University of Birmingham
Thursday 9 November 2017 (16:15-17:45)

Places may be booked by emailing Helen Harris

The Exempt Accommodation Sector in Birmingham- what is it, who lives there and how can they be engaged in its improvement?

Speaker: Thea Raisbeck, HCRG Honorary Research Associate


Birmingham has an unusually high concentration of private sector houses of multiple occupation (HMOs) operating under the 'exempt' provisions of Housing Benefit and, latterly, Universal Credit regulations. This accommodation is 'direct access', transitional in nature, and largely occupied by single homeless people; many with multiple or complex needs. The homeless charity Crisis, alongside local partners, have identified a significant number of issues with this type of provision, including an absence of agreed or enforceable standards; varying and sometimes detrimental levels of support and supervision; the risk of entrenchment and the absence of resident choice and control.

Residents and landlords of this type of, largely non-commissioned, accommodation are a hidden, and thus vastly under-researched, group. Qualitative and peer-led research and capacity-building is required in order to embed and promote good practice, and to ensure referral pathways and avenues of support and redress cohere with, and are tailored by, resident experience and knowledge. Such work will form the core of an ongoing collaborative, cross-sector response to 'exempt' accommodation, which will aid and inform the transition to a devolved funding regime for supported housing, planned for implementation in April 2019.

This seminar will examine the background, rationale and work-streams of this 'exempt' accommodation project in detail and make the case for its wider relevance to research and policy issues around shared living for homeless and other vulnerable groups.


Thea is a housing specialist for the national homeless charity, Crisis, and has over ten years' experience working within Third Sector housing and homelessness projects.

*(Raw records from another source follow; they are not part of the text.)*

theorem State.cmpLoadThr_cmp_ne (s : State) {n m : Nat} (w : Nat) (h : m ≠ n) : (s.cmpLoadThr n w).cmp m = s.cmp m := by
  simp only [State.cmpLoadThr, State.cmpTakeCoefs]
  rw [State.cmp_setCmp_ne _ _ h, State.cmp_setCmp_ne _ _ h, State.setPar_cmp]

/-! ### Sampling edges -/

/-- HELD is left for the state it holds, with filters loaded from the sample that has passed, once the cell has settled
(R108). -/
theorem State.cmpFeed_released {s : State} {n : Nat} {a b : Bool} (hst : (s.cmp n).state = .held)
    (hset : s.cellSettling n = false) (hp : (s.cmp n).passed = some (a, b)) :
    s.cmpFeed n = ((s.setCmp n { s.cmp n with
      state := if (s.cmp n).heldArmed = true then .armed else .disarmed, reload := true }).cmpPush n a b).cmpDeliver n := by
  simp only [State.cmpFeed, hst, hset, hp]

/-- Outside such a release the filters take what `Comparator.feed` gives them (R100, R102, R108). -/
theorem State.cmpFeed_fed {s : State} {n : Nat} {a b : Bool}
    (h : (s.cmp n).state ≠ .held ∨ s.cellSettling n = true ∨ (s.cmp n).passed = none)
    (hf : (s.cmp n).feed s.t = some (a, b)) : s.cmpFeed n = (s.cmpPush n a b).cmpDeliver n := by
  simp only [State.cmpFeed, hf]
  split
  case h_1 hst hset hp => simp [hst, hset, hp] at h
  case h_2 => rfl

/-- With nothing to feed the filters stay as they are. -/
theorem State.cmpFeed_unfed {s : State} {n : Nat}
    (h : (s.cmp n).state ≠ .held ∨ s.cellSettling n = true ∨ (s.cmp n).passed = none)
    (hf : (s.cmp n).feed s.t = none) : s.cmpFeed n = s := by
  simp only [State.cmpFeed, hf]
  split
  case h_1 hst hset hp => simp [hst, hset, hp] at h
  case h_2 => rfl

/-- A sampling edge feeds the filters, notes its time and takes a raw sample, which a comparator in HELD drops while its cell
settles (R101, R102, R108). -/
theorem State.cmpSample_eq {s v : State} {n : Nat} (h : s.cmpFeed n = v) : s.cmpSample n = v.setCmp n { v.cmp n with
    phase := v.t
    pipe := if (v.cmp n).state = .held ∧ v.cellSettling n = true then [] else (v.cmpRaw n :: (v.cmp n).pipe).take 3 } := by
  subst h
  rfl

/-- A sampling edge that is due is taken, after its sample boundary (R48, R101). -/
theorem State.cmpClock_due {s : State} {n : Nat} (hr : s.cmpRuns n = true) (ht : (s.cmp n).phase + s.par P.CMP_DIV n ≤ s.t) :
    s.cmpClock n = (s.cmpBoundary n).cmpSample n := if_pos ⟨hr, ht⟩

/-- The tap's signal decides neither whether the comparator runs nor when its sampling edge is due. -/
theorem State.setTap_cmpClock_due {s : State} {n : Nat} (x : TapSample) (hr : s.cmpRuns n = true)
    (ht : (s.cmp n).phase + s.par P.CMP_DIV n ≤ s.t) :
    (s.setTap n x).cmpClock n = ((s.setTap n x).cmpBoundary n).cmpSample n :=
  State.cmpClock_due (by simpa [State.cmpRuns, State.setTap] using hr) (by simpa [State.setTap] using ht)

theorem State.setTap_state (s : State) (n : Nat) (x : TapSample) : ((s.setTap n x).cmp n).state = (s.cmp n).state := by
  rw [State.setTap, State.cmp_setCmp]

/-- DELIVERED_EDGE is the sampling edge of a comparator outside HELD (R109). -/
theorem State.cmpEdgeRow_of_not_held {s : State} {n : Nat} (x : TapSample) (h : (s.cmp n).state ≠ .held) :
    s.cmpEdgeRow n x = (s.setTap n x).cmpClock n := if_neg (by rwa [State.setTap_state])

/-- HELD_RELEASE is the sampling edge of a comparator in HELD (R108). -/
theorem State.cmpReleaseRow_of_held {s : State} {n : Nat} (x : TapSample) (h : (s.cmp n).state = .held) :
    s.cmpReleaseRow n x = (s.setTap n x).cmpClock n := if_pos (by rwa [State.setTap_state])

/-! ### Blanking and detectors -/

/-- A block that acts is one of a device that runs (R481, R570). -/
theorem State.running_of_alive {s : State} (h : s.alive = true) : s.pwr.phase = .running := by
  simp only [State.alive, Bool.and_eq_true, beq_iff_eq] at h
  exact h.1

/-- Blanking ends at its time (R100). -/
theorem State.cmpBlankEnd_due {s : State} {n e : Nat} (he : (s.cmp n).blankEnd = some e) (ht : e ≤ s.t) :
    s.cmpBlankEnd n = s.setCmp n { s.cmp n with blankEnd := none } := by
  simp only [State.cmpBlankEnd, he]
  exact if_pos ht

/-! ### The obligation -/

/-- Settles O12: a write of `CMP_THR` is taken or refused by its order; a due sampling edge is the boundary, `cmpFeed` in the
clause's case, and the raw sample; blanking ends and the checks record where their conditions hold. -/
theorem thresholdsLoadAndComparatorsSample : Obligations.ThresholdsLoadAndComparatorsSample := by
  unfold Obligations.ThresholdsLoadAndComparatorsSample
  refine ⟨fun s n v hup hr hv => ⟨fun ho => ?_, fun ho => ?_, fun w hw => ?_⟩, fun s n x ha => ⟨?_, ?_, ?_, ?_, ?_⟩⟩
  · rw [exec_cmpThrWrite, State.hostWrite_CMP_THR hup n.isLt hv hr ho]
  · rw [exec_cmpThrWrite, State.hostWrite_CMP_THR_refused hup n.isLt hv hr ho]
  · have hpar : (s.cmpLoadThr n.val w).par P.CMP_THR n.val = w := by
      simp only [State.cmpLoadThr, State.cmpTakeCoefs, State.setCmp_par, State.par_setPar, Nat.mod_eq_of_lt hw]
    rw [State.cmpLoadThr_cmp]
    exact ⟨hpar, rfl, rfl, rfl, fun m hm => s.cmpLoadThr_cmp_ne w hm⟩
  · rw [exec_crossingAtTheTap, State.liveEvent_running _ (State.running_of_alive ha), State.setTap]
  · intro hrun hdue u v w hu hv hw
    have hfeed : u.cmpFeed n.val = v := by
      rcases hv with ⟨hst, hset, a, b, hp, rfl⟩ | ⟨hstay, ⟨hf, rfl⟩ | ⟨a, b, hf, rfl⟩⟩
      · exact State.cmpFeed_released hst hset hp
      · exact State.cmpFeed_unfed hstay hf
      · exact State.cmpFeed_fed hstay hf
    have hclock : (s.setTap n.val x).cmpClock n.val = w := by
      rw [State.setTap_cmpClock_due x hrun hdue, State.setTap, ← hu, State.cmpSample_eq hfeed, hw]
    refine ⟨fun hst => ?_, fun hst => ?_⟩
    · rw [exec_deliveredEdge, State.blockEvent_alive _ ha, State.cmpEdgeRow_of_not_held x hst, hclock]
    · rw [exec_heldRelease, State.blockEvent_alive _ ha, State.cmpReleaseRow_of_held x hst, hclock]
  · intro e he ht
    rw [exec_blankEnd, State.blockEvent_alive _ ha, State.cmpBlankEnd_due he ht]
  · intro hst
    rw [exec_dacchk, State.liveEvent_running _ (State.running_of_alive ha), State.dacCheck, if_neg hst]
  · intro hrun
    rw [exec_sclk, State.liveEvent_running _ (State.running_of_alive ha), State.sampleClockLost, if_pos hrun]

end Sys2Proof.Machine
end

section
/-! Captures, records, triggers and commands of the timers (R109, R229–R233, R241, R245). -/

namespace Sys2Proof.Machine

theorem exec_timerCapture (s : State) (n : Fin 64) :
    exec (.timerCapture n) s = .next (s.finish (s.blockEvent (fun s => s.timerCapture n.val))) := rfl
theorem exec_timerCompare (s : State) (n : Fin 64) :
    exec (.timerCompare n) s = .next (s.finish (s.blockEvent (fun s => s.timerCompare n.val))) := rfl
theorem exec_timerTrigger (s : State) (n : Fin 64) :
    exec (.timerTrigger n) s = .next (s.finish (s.blockEvent (fun s => s.timerTrigger n.val))) := rfl
theorem exec_tmCtrlStart (s : State) (n : Fin 64) :
    exec (.tmCtrlStart n) s = .next (s.finish (s.hostWrite P.TM_CTRL n.val 1)) := rfl
theorem exec_tmCtrlStop (s : State) (n : Fin 64) :
    exec (.tmCtrlStop n) s = .next (s.finish (s.hostWrite P.TM_CTRL n.val 2)) := rfl
theorem exec_tmCtrlResume (s : State) (n : Fin 64) :
    exec (.tmCtrlResume n) s = .next (s.finish (s.hostWrite P.TM_CTRL n.val 3)) := rfl
theorem exec_tmCtrlClearCounters (s : State) (n : Fin 64) :
    exec (.tmCtrlClearCounters n) s = .next (s.finish (s.hostWrite P.TM_CTRL n.val 4)) := rfl
theorem exec_tmCtrlTrig (s : State) (n : Fin 64) :
    exec (.tmCtrlTrig n) s = .next (s.finish (s.hostWrite P.TM_CTRL n.val 5)) := rfl
theorem exec_tmLastangRead (s : State) (n : Fin 64) :
    exec (.tmLastangRead n) s = .next (s.finish (s.hostRead P.TM_LASTANG n.val)) := rfl

/-! ### Captures -/

/-- `TM_EDGE` selects an edge of the level given: both edges, or those of its direction (R229). -/
def tmSelects (edge : Nat) (rising : Bool) : Bool := edge == 2 || (edge == 0 && rising) || (edge == 1 && !rising)

theorem tmSelects_of_edge {edge : Nat} {rising : Bool} (h : edge = 2 ∨ edge = if rising = true then 0 else 1) :
    tmSelects edge rising = true := by
  rcases h with rfl | rfl
  · rfl
  · cases rising <;> rfl

theorem not_tmSelects_of_other_edge {edge : Nat} {rising : Bool} (h : edge = if rising = true then 1 else 0) :
    tmSelects edge rising = false := by
  subst h
  cases rising <;> rfl

/-- A selected edge of the input of a timer that captures is noted (R229, R230). -/
theorem State.tmInput_selected {s : State} {n src : Nat} {rising : Bool} (hst : (s.timer n).state = .run)
    (hrun : s.timersStop = false) (hm : s.par P.TM_MODE n = 1) (hsrc : s.par P.TM_CAPSRC n = src)
    (he : tmSelects (s.par P.TM_EDGE n) rising = true) :
    s.tmInput n src rising = s.tmNote n (if rising = true then 0 else 1) := if_pos ⟨hst, hrun, hm, hsrc, he⟩

/-- An edge that is not selected leaves the timer (R229). -/
theorem State.tmInput_ignored {s : State} {n : Nat} (src : Nat) {rising : Bool}
    (he : tmSelects (s.par P.TM_EDGE n) rising = false) : s.tmInput n src rising = s :=
  if_neg fun ⟨_, _, _, _, hsel⟩ => absurd (hsel.symm.trans he) (by decide)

She has a BA (English) and an MA (Social Policy) from the University of Birmingham and is currently an Honorary Research Associate within the Housing and Communities Research Group. Thea combines frontline and practitioner experience with her research and campaigning interests and believes strongly that those adversely affected by social policies must be involved in any attempts to reform or improve them. She is currently working on a collaborative, cross-sector project to address the problems inherent to supported 'exempt' accommodation within Birmingham.

Thea is also a trustee for a charity supporting women and girls at risk of sexual exploitation and is involved in various campaigning and activist groups, with particular interests in domestic abuse, homelessness, social housing and refugee and migrant rights.  


4.15 Introduction and Welcome: David Mullins 

4.20 Presentation: Thea Raisbeck 

5.00 Questions and Discussion 

5.45 Seminar Concludes, networking continues in Staff House Bar

 This Housing and Communities Research Network seminar is free and all are welcome to attend.